[[ Record extracts, beginning ]]
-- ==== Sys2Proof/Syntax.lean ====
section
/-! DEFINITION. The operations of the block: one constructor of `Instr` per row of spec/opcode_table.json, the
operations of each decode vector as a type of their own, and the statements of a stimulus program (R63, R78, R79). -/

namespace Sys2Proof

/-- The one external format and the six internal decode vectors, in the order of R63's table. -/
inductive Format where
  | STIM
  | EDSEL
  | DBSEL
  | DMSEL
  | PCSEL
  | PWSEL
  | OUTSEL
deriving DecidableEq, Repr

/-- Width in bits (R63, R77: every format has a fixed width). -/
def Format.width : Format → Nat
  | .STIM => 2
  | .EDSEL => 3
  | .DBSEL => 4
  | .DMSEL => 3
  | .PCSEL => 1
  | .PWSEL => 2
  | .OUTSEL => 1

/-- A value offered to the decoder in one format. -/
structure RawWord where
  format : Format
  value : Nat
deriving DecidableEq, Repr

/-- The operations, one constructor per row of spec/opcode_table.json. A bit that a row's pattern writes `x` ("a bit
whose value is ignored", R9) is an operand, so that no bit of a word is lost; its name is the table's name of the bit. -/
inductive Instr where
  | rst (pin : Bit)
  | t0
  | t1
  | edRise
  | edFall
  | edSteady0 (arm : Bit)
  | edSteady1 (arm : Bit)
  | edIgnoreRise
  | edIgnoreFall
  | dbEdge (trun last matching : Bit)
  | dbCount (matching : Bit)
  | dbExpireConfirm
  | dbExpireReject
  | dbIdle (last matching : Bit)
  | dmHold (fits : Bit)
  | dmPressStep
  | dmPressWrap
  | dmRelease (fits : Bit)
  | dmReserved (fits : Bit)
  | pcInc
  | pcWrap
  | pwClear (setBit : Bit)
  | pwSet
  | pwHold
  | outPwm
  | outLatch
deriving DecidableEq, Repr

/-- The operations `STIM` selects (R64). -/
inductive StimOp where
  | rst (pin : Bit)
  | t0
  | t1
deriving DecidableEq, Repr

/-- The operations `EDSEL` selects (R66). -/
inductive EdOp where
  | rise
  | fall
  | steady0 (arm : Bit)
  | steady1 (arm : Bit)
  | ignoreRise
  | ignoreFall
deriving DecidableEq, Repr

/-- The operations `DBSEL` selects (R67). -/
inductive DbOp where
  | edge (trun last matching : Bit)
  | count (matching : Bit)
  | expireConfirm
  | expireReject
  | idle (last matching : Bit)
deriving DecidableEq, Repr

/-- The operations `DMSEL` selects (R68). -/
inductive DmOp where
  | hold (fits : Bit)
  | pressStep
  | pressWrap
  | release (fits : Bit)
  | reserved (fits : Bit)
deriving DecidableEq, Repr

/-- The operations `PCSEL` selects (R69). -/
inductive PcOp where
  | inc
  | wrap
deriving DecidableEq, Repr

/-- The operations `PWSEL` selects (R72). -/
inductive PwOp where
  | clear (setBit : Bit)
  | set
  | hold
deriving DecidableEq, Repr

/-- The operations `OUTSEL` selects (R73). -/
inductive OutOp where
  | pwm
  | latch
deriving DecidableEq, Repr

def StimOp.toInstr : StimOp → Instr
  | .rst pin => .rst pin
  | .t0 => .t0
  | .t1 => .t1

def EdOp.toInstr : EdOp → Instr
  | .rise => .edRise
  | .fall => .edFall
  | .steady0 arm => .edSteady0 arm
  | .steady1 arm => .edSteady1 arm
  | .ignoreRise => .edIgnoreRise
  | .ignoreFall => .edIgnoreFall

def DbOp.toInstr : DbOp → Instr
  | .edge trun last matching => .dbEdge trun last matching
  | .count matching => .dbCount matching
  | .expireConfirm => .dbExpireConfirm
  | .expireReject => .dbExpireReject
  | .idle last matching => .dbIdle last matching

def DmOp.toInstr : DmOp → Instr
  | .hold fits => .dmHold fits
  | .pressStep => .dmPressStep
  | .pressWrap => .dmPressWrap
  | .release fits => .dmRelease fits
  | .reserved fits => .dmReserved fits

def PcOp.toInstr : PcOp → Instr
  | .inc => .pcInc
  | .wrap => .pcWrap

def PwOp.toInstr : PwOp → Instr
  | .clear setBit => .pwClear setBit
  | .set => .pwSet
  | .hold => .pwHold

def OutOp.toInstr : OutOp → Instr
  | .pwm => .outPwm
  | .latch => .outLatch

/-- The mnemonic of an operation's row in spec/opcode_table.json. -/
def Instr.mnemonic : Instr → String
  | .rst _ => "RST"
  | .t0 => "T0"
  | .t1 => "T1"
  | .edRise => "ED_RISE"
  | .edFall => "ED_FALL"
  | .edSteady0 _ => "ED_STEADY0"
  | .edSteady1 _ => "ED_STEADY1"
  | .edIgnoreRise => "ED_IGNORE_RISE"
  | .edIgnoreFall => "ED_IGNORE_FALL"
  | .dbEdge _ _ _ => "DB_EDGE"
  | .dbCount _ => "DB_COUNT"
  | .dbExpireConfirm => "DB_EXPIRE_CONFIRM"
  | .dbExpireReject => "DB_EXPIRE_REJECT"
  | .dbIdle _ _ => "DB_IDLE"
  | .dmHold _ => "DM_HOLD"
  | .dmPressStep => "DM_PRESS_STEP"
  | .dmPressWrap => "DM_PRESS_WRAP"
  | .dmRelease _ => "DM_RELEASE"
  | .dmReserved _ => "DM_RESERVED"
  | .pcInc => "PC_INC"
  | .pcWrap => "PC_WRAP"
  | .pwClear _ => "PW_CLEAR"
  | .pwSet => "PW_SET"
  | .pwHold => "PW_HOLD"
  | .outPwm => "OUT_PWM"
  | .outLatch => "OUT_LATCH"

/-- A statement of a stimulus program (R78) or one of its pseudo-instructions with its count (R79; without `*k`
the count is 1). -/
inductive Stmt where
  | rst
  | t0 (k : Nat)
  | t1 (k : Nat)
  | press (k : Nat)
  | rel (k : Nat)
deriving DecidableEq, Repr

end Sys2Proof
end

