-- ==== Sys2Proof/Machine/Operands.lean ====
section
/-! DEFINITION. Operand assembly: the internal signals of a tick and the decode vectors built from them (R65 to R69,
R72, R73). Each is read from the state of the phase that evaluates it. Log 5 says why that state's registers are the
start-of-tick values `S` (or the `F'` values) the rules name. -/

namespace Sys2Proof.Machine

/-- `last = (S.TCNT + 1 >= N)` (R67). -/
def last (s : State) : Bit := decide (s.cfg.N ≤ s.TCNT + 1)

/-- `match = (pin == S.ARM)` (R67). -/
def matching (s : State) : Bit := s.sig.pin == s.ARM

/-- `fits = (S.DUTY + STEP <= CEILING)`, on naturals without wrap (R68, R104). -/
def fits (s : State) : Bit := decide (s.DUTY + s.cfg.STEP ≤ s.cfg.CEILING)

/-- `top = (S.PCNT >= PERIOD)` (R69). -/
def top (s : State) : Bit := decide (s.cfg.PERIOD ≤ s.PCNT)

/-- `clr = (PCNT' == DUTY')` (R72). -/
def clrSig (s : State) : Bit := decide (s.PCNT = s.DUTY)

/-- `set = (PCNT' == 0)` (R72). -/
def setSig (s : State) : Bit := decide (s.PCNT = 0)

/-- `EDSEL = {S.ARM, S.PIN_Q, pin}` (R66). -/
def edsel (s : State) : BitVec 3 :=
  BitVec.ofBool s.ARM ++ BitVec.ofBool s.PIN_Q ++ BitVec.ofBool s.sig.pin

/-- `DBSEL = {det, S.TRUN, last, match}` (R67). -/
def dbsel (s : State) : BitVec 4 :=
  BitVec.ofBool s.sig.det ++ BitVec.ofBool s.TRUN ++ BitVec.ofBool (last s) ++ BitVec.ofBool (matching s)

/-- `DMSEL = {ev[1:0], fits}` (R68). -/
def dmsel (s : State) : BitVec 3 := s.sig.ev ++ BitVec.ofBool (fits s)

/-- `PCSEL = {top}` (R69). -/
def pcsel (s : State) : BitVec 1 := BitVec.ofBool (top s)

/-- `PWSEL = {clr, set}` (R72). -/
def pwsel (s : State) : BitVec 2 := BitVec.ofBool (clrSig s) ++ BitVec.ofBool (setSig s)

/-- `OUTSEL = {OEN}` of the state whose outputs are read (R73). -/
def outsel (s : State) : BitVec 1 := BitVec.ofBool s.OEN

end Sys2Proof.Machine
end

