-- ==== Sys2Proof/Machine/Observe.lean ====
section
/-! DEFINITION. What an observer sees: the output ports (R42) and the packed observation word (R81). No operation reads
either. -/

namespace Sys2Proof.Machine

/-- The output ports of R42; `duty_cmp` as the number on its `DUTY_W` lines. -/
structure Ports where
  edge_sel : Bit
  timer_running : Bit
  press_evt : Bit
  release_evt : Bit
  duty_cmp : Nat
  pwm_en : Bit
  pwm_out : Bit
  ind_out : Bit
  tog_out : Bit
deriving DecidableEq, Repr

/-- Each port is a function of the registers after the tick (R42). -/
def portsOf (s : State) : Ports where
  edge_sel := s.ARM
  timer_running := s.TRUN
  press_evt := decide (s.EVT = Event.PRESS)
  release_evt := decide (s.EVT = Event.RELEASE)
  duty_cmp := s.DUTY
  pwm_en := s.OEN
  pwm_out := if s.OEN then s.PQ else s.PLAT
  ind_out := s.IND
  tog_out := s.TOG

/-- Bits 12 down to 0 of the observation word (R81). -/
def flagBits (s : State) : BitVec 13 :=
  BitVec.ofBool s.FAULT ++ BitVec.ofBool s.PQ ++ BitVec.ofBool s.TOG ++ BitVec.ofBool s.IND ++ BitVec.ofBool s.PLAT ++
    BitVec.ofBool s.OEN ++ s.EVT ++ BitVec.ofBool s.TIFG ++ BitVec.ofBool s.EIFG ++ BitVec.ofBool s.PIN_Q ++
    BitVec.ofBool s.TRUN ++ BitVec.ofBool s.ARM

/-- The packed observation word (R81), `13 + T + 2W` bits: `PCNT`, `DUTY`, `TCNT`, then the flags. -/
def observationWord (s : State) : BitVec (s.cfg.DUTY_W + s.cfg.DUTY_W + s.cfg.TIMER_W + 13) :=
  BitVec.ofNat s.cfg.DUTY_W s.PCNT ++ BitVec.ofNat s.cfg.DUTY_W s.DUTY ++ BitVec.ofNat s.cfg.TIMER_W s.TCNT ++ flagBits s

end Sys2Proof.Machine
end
[[ Record extracts, end ]]
--- Directions for this task ---
Copy down every line of the entries containing the word "dmReserved".

--- Response area ---
  | dmReserved (fits : Bit)
  | .reserved fits => .dmReserved fits
  | .dmReserved _ => "DM_RESERVED"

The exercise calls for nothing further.